■ Problem to work on
Nothing below is to be printed except the lines between the line holding "dtEccUncorr : Word := 0" and the line holding "number : Nat", inclusive, each exactly as it appears.

■ Data shown
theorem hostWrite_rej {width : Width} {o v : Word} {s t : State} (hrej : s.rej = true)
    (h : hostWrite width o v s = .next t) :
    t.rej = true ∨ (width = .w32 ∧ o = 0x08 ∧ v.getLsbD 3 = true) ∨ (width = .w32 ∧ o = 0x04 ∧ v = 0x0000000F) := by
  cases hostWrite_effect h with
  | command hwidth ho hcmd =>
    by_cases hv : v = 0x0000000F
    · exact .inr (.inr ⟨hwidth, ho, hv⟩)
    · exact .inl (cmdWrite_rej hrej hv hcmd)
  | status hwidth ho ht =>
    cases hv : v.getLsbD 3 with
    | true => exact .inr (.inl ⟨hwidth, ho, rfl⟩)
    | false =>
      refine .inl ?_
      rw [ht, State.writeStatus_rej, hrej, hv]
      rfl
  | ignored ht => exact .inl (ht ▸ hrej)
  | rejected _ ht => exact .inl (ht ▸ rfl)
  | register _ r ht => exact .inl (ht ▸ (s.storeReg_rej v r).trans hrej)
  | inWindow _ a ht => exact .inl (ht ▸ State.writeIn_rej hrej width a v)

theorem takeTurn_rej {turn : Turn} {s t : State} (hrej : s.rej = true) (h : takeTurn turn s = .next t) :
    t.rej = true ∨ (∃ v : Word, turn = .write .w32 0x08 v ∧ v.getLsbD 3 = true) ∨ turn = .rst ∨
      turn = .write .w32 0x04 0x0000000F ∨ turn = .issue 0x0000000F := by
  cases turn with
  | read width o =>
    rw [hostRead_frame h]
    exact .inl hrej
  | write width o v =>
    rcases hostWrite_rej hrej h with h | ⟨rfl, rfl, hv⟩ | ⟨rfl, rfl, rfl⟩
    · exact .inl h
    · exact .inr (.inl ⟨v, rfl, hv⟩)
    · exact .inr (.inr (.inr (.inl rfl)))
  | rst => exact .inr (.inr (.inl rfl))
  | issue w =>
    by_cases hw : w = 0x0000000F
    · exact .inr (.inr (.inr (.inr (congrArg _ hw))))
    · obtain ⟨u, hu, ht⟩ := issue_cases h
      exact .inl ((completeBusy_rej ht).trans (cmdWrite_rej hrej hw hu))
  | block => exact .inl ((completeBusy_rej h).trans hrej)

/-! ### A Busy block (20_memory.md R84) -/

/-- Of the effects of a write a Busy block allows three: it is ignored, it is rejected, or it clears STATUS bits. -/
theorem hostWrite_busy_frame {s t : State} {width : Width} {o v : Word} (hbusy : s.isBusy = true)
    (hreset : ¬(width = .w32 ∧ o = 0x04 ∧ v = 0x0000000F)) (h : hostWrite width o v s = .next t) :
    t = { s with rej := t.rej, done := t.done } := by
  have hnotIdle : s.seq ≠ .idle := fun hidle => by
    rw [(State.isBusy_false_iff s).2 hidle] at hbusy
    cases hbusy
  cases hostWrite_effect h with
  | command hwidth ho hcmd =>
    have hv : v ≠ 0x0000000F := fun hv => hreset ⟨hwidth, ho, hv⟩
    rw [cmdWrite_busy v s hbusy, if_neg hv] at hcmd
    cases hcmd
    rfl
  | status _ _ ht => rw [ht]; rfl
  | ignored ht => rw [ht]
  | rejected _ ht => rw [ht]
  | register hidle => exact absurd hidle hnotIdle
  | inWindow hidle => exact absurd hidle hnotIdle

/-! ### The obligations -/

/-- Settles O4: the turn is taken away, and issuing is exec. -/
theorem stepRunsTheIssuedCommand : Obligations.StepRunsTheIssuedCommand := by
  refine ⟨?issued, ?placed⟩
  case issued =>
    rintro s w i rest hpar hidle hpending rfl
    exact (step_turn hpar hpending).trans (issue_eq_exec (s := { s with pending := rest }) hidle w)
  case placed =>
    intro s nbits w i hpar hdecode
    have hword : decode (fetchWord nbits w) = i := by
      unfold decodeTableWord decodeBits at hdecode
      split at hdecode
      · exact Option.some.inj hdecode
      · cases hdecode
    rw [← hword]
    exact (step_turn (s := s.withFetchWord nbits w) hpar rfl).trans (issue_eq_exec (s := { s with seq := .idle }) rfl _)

* * *

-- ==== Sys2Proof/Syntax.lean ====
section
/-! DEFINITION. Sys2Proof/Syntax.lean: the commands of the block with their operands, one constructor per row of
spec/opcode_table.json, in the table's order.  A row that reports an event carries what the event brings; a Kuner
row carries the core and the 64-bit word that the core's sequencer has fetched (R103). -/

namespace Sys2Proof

==

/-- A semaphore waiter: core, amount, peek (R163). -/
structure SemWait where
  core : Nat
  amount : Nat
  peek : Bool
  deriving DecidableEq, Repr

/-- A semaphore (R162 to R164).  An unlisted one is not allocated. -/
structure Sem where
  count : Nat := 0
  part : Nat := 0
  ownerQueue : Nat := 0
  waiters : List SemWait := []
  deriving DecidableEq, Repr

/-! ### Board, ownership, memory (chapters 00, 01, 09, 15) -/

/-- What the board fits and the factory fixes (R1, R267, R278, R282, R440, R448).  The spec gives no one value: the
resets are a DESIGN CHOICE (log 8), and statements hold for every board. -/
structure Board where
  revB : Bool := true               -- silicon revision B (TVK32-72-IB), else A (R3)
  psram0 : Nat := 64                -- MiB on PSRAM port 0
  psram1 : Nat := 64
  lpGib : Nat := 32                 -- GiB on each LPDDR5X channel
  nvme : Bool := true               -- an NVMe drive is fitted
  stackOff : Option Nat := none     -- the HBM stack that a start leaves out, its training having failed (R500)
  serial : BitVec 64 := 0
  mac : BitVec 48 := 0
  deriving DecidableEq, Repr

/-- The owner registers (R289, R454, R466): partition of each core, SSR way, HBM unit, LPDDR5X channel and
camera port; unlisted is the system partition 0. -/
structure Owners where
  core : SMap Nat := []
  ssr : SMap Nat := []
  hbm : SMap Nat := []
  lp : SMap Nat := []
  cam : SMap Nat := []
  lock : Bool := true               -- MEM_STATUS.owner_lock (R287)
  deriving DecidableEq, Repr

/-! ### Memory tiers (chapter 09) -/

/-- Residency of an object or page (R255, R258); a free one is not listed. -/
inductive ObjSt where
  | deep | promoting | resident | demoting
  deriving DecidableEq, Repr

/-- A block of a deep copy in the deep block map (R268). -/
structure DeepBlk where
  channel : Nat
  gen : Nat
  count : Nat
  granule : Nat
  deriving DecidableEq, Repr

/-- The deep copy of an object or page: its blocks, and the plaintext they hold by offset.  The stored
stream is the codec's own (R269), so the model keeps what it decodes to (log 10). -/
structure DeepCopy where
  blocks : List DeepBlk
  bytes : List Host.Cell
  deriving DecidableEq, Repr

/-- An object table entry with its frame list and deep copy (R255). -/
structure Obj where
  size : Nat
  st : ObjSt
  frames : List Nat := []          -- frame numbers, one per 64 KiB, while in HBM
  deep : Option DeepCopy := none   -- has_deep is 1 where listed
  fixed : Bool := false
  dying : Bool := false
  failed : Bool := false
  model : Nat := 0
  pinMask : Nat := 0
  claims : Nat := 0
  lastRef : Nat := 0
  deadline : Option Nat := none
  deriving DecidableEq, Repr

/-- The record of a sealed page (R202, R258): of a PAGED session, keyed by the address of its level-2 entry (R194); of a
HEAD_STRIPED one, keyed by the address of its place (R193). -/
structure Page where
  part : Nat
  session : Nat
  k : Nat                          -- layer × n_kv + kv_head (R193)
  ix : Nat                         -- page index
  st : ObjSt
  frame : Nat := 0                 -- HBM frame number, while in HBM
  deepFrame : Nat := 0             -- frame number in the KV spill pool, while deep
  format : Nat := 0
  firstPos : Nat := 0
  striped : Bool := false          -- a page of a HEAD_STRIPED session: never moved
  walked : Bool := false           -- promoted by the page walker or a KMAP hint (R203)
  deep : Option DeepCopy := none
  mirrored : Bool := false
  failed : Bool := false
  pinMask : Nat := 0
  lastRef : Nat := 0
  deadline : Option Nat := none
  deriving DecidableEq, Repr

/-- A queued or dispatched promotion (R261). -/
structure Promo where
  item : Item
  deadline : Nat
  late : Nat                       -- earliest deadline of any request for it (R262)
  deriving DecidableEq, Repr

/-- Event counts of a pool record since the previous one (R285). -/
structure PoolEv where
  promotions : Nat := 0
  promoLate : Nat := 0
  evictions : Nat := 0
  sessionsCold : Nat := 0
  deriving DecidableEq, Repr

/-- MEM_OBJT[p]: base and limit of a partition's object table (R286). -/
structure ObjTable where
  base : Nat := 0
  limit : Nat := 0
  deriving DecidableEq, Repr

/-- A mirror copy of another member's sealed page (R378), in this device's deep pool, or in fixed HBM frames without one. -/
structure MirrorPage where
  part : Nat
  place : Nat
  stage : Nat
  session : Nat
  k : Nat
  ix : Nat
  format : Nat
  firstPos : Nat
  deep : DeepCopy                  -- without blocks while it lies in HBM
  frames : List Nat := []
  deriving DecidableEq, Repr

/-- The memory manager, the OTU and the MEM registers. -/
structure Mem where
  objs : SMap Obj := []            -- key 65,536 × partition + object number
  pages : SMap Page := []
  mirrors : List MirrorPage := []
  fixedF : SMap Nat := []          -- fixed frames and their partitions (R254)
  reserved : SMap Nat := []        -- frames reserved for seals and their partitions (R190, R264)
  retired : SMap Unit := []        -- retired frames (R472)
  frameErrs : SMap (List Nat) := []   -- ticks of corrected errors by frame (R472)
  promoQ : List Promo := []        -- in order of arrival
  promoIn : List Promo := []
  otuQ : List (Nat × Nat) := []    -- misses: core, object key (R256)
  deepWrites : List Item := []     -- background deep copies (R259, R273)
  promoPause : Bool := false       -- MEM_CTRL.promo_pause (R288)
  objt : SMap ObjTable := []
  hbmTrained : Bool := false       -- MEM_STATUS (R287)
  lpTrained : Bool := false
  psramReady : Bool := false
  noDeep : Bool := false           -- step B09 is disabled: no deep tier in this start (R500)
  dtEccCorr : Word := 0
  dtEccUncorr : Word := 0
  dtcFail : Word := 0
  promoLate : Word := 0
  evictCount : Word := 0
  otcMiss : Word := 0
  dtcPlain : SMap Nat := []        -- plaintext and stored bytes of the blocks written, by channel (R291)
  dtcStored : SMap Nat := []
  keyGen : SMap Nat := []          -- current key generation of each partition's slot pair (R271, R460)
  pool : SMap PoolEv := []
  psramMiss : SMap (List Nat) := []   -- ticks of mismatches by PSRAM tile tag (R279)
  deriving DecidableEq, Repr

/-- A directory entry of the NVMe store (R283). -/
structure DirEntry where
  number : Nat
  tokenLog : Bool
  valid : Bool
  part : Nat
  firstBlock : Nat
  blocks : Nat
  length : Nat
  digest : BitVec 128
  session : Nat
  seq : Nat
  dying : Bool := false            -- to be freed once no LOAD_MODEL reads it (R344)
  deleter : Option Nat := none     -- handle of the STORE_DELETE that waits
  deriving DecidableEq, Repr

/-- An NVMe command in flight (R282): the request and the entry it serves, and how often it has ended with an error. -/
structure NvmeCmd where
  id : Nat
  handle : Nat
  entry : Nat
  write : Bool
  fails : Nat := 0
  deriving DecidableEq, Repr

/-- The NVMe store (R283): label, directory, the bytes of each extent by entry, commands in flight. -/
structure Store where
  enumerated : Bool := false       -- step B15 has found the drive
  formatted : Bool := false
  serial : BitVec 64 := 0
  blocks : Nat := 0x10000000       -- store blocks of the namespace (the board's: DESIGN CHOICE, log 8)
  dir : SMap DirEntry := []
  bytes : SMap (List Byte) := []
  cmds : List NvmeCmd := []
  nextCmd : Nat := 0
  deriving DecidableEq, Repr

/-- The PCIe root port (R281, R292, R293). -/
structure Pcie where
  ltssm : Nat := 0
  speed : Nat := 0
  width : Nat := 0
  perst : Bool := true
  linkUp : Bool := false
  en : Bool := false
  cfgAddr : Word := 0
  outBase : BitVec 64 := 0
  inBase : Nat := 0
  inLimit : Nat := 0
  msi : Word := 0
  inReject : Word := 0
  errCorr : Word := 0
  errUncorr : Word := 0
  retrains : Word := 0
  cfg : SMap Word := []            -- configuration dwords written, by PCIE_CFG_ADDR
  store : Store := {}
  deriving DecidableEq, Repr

■ Reply to the exercise
  dtEccUncorr : Word := 0
  dtcFail : Word := 0
  promoLate : Word := 0
  evictCount : Word := 0
  otcMiss : Word := 0
  dtcPlain : SMap Nat := []        -- plaintext and stored bytes of the blocks written, by channel (R291)
  dtcStored : SMap Nat := []
  keyGen : SMap Nat := []          -- current key generation of each partition's slot pair (R271, R460)
  pool : SMap PoolEv := []
  psramMiss : SMap (List Nat) := []   -- ticks of mismatches by PSRAM tile tag (R279)
  deriving DecidableEq, Repr

/-- A directory entry of the NVMe store (R283). -/
structure DirEntry where
  number : Nat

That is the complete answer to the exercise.